# Data to process
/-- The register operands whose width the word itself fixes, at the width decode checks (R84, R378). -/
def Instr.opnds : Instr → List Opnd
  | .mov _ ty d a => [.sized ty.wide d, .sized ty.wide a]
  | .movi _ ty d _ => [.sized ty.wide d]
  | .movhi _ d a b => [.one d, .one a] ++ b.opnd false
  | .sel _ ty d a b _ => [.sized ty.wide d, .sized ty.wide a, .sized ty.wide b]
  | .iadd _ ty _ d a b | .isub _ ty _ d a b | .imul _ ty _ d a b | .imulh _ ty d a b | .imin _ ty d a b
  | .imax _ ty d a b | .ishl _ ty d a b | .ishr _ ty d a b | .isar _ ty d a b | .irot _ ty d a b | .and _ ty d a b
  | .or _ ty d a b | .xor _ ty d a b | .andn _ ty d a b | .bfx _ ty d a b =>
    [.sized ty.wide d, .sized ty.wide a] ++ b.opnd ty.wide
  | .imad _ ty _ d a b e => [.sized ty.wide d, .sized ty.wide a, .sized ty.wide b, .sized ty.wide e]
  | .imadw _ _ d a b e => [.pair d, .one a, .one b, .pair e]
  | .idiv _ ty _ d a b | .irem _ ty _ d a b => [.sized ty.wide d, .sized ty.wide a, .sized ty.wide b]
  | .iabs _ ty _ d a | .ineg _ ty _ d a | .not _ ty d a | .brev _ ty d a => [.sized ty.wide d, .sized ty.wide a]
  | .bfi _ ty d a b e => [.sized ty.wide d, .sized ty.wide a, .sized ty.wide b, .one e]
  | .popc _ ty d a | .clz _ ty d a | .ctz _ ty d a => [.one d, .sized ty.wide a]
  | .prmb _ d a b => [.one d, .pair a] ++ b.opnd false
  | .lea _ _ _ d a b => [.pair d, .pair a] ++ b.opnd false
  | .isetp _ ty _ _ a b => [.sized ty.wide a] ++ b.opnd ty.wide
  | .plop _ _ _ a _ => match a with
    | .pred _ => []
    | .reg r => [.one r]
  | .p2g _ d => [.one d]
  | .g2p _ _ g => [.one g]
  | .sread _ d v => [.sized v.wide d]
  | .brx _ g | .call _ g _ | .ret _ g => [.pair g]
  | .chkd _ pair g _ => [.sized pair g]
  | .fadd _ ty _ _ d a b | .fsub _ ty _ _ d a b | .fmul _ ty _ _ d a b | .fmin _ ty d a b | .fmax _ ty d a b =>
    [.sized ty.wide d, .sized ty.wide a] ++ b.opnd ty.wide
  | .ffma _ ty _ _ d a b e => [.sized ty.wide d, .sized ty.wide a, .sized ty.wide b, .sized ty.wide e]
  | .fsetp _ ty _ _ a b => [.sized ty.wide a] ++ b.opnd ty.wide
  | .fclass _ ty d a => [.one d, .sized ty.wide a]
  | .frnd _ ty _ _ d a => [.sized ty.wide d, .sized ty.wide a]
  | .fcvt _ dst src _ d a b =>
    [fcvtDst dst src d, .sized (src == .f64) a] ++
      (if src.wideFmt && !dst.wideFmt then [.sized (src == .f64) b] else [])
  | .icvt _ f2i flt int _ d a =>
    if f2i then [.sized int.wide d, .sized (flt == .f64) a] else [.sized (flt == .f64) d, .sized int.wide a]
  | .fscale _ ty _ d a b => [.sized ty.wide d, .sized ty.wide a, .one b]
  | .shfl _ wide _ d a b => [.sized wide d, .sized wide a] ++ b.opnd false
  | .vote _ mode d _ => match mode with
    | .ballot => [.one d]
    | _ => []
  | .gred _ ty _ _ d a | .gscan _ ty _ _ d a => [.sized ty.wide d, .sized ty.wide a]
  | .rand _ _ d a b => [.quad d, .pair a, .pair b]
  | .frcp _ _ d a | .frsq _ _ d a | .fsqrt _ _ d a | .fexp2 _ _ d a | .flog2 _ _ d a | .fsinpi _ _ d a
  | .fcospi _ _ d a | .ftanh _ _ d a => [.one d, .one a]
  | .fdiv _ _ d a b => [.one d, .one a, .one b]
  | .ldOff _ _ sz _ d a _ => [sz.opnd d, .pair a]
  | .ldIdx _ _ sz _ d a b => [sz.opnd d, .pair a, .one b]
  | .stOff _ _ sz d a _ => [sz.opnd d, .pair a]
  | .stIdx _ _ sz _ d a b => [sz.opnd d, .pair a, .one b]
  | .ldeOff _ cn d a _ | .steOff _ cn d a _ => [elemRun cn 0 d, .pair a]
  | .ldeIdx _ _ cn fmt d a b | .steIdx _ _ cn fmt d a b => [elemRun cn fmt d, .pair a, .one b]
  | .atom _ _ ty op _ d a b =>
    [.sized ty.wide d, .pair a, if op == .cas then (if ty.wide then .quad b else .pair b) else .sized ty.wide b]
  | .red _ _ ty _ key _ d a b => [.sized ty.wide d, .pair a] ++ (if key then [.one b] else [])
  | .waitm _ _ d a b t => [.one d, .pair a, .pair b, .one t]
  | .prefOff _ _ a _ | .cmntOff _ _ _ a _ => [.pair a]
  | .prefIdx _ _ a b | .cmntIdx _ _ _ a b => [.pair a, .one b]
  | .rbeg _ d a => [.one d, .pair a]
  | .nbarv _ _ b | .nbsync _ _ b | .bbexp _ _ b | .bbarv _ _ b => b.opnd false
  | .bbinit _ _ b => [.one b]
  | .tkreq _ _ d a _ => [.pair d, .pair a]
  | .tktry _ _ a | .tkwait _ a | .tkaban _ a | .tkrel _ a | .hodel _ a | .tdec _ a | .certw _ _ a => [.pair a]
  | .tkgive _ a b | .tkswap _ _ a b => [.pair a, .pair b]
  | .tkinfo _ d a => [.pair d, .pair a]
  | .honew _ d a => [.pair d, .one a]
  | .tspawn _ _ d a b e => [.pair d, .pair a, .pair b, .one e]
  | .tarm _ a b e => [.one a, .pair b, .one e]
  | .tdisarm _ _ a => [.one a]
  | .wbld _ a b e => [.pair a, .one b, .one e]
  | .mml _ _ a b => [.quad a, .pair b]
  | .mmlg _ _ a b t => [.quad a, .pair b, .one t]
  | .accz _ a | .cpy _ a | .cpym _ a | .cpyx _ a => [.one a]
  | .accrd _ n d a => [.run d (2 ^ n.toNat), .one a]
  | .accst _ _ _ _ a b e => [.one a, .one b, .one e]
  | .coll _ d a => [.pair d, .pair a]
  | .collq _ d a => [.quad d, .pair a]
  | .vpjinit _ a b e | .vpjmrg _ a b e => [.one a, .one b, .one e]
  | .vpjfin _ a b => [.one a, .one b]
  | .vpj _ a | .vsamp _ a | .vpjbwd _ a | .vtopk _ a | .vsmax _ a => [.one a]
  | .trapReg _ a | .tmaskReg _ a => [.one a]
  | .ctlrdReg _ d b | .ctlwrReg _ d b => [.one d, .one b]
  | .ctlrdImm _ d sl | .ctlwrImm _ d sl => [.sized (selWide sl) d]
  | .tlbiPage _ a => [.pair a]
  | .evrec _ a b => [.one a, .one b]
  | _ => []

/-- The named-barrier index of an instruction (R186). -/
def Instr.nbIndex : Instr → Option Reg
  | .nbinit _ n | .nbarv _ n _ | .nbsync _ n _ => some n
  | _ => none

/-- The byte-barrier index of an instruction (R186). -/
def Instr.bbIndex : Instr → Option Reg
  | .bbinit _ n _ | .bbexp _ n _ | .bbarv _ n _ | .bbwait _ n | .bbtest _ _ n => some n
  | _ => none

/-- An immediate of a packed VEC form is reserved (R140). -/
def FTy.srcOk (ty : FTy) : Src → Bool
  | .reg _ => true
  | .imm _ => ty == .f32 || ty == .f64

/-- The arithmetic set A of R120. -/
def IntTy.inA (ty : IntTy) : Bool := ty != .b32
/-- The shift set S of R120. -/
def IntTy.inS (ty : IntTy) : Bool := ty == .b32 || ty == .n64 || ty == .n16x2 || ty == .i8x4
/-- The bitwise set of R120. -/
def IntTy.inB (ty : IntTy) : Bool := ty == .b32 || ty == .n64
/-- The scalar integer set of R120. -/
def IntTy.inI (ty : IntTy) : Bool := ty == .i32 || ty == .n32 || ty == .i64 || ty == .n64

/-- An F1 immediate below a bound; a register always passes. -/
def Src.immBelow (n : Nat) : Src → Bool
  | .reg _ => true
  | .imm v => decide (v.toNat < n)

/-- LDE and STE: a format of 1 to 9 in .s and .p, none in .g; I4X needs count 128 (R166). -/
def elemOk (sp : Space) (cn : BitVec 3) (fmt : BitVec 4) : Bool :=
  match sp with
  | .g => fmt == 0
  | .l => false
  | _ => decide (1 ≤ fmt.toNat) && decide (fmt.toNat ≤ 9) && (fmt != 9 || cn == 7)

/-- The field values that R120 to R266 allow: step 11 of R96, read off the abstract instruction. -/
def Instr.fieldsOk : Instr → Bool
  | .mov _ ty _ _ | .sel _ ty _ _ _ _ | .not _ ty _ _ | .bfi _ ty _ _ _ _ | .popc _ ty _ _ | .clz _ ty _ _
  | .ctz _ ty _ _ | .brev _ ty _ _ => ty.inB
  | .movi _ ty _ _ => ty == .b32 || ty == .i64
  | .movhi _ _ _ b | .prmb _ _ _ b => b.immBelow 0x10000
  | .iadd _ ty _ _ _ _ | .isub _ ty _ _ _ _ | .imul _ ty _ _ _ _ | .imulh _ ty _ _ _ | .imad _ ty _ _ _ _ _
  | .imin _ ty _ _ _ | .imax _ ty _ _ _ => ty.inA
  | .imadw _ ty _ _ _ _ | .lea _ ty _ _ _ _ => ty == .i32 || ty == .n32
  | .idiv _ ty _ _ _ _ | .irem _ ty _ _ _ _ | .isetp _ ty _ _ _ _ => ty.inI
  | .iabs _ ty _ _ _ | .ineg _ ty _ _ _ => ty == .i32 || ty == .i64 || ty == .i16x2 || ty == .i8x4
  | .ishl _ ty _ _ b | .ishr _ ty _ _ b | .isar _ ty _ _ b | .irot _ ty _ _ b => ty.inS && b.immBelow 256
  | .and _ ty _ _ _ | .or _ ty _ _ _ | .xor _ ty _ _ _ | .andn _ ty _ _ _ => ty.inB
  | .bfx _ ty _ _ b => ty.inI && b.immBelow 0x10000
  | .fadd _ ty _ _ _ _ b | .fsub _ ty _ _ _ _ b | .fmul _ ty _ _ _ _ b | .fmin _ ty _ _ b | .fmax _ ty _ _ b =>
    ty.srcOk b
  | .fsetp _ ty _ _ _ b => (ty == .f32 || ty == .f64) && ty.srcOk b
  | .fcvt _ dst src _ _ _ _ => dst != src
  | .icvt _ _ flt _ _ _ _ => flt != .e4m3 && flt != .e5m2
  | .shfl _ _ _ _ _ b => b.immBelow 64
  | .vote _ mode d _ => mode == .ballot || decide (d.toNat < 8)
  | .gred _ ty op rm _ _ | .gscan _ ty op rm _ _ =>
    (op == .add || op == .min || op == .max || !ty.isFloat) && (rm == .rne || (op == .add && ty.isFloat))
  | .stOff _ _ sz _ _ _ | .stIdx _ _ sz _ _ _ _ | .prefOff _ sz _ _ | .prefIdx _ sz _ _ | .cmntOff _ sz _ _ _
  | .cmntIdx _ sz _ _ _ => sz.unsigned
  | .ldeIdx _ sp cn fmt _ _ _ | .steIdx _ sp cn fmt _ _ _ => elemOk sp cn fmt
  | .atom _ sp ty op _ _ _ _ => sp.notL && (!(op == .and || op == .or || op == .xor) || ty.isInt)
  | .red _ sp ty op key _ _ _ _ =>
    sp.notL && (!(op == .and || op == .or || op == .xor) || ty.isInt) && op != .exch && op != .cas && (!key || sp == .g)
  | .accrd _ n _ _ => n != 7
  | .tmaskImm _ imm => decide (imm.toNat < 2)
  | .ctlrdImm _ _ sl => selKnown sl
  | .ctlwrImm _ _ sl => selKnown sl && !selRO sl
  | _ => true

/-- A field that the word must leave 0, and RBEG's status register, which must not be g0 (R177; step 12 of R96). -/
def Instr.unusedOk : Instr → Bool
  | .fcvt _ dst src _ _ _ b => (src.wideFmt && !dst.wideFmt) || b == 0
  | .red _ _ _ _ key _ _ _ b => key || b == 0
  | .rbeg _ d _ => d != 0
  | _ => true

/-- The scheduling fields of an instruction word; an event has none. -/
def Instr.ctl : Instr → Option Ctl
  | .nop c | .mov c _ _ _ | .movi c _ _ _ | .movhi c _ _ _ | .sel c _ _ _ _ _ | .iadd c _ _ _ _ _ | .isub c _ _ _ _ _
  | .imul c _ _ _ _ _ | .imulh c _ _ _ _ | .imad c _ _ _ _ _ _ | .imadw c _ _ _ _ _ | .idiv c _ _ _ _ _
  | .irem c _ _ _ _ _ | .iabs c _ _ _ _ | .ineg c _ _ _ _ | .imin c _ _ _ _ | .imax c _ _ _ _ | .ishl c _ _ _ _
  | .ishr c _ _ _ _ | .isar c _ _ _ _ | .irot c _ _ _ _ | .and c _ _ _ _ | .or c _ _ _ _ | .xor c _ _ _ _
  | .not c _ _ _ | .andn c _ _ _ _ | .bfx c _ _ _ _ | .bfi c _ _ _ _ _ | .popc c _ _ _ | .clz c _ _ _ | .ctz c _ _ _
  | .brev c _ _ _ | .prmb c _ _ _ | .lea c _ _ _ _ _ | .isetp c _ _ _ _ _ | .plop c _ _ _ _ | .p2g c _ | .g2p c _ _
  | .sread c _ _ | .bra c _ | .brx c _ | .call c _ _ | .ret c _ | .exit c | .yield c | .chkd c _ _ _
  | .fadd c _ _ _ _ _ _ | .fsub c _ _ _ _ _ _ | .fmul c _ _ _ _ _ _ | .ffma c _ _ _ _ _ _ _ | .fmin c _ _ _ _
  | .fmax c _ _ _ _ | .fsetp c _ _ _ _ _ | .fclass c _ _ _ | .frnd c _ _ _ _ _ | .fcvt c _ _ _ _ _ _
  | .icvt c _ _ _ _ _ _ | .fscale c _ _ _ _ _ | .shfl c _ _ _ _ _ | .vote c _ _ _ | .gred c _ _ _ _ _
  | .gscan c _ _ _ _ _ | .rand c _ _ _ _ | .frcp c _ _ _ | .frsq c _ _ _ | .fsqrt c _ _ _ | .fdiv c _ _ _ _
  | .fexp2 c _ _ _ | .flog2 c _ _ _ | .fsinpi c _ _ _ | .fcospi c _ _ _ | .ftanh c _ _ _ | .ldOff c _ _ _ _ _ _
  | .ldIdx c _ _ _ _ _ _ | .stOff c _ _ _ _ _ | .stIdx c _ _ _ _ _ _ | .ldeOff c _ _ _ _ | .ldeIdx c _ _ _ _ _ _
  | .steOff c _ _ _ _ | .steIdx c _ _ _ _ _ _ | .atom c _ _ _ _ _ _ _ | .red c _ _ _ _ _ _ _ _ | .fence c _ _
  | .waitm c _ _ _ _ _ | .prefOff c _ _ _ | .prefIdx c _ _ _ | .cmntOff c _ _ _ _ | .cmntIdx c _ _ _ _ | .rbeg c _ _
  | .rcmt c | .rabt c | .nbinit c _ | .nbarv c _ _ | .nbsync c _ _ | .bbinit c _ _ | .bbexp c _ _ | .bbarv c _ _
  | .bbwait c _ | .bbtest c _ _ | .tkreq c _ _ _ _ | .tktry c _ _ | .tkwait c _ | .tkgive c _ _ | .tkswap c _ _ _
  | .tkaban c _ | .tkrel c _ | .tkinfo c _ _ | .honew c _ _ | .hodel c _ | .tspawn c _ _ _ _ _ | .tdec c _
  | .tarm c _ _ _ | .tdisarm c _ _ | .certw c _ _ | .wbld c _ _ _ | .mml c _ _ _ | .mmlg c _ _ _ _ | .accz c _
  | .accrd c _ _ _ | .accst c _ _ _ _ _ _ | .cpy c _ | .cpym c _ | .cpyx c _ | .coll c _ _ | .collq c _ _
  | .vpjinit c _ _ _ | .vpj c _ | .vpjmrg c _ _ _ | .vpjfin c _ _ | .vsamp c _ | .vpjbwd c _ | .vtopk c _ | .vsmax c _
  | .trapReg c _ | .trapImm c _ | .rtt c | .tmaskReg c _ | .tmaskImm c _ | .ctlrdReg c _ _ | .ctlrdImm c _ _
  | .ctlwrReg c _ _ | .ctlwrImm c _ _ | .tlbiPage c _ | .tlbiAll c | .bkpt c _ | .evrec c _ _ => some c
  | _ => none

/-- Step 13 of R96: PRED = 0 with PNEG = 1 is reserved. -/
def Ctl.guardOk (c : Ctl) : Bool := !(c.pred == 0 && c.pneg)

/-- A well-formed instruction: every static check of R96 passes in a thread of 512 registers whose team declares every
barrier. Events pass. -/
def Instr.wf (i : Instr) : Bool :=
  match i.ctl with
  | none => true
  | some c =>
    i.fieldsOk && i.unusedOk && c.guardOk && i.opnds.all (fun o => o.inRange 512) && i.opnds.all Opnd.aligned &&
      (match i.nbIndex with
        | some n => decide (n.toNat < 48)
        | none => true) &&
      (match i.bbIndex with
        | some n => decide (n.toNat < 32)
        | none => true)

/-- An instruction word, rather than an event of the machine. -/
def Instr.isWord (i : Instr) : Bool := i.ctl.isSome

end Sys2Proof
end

# Assignment
Retype, exactly as written, each line from the one that has "(n.toNat < 32)" to the bottom of the entries above, and include both of those lines.

# Answer for this exercise
        | some n => decide (n.toNat < 32)
        | none => true)

/-- An instruction word, rather than an event of the machine. -/
def Instr.isWord (i : Instr) : Bool := i.ctl.isSome

end Sys2Proof
end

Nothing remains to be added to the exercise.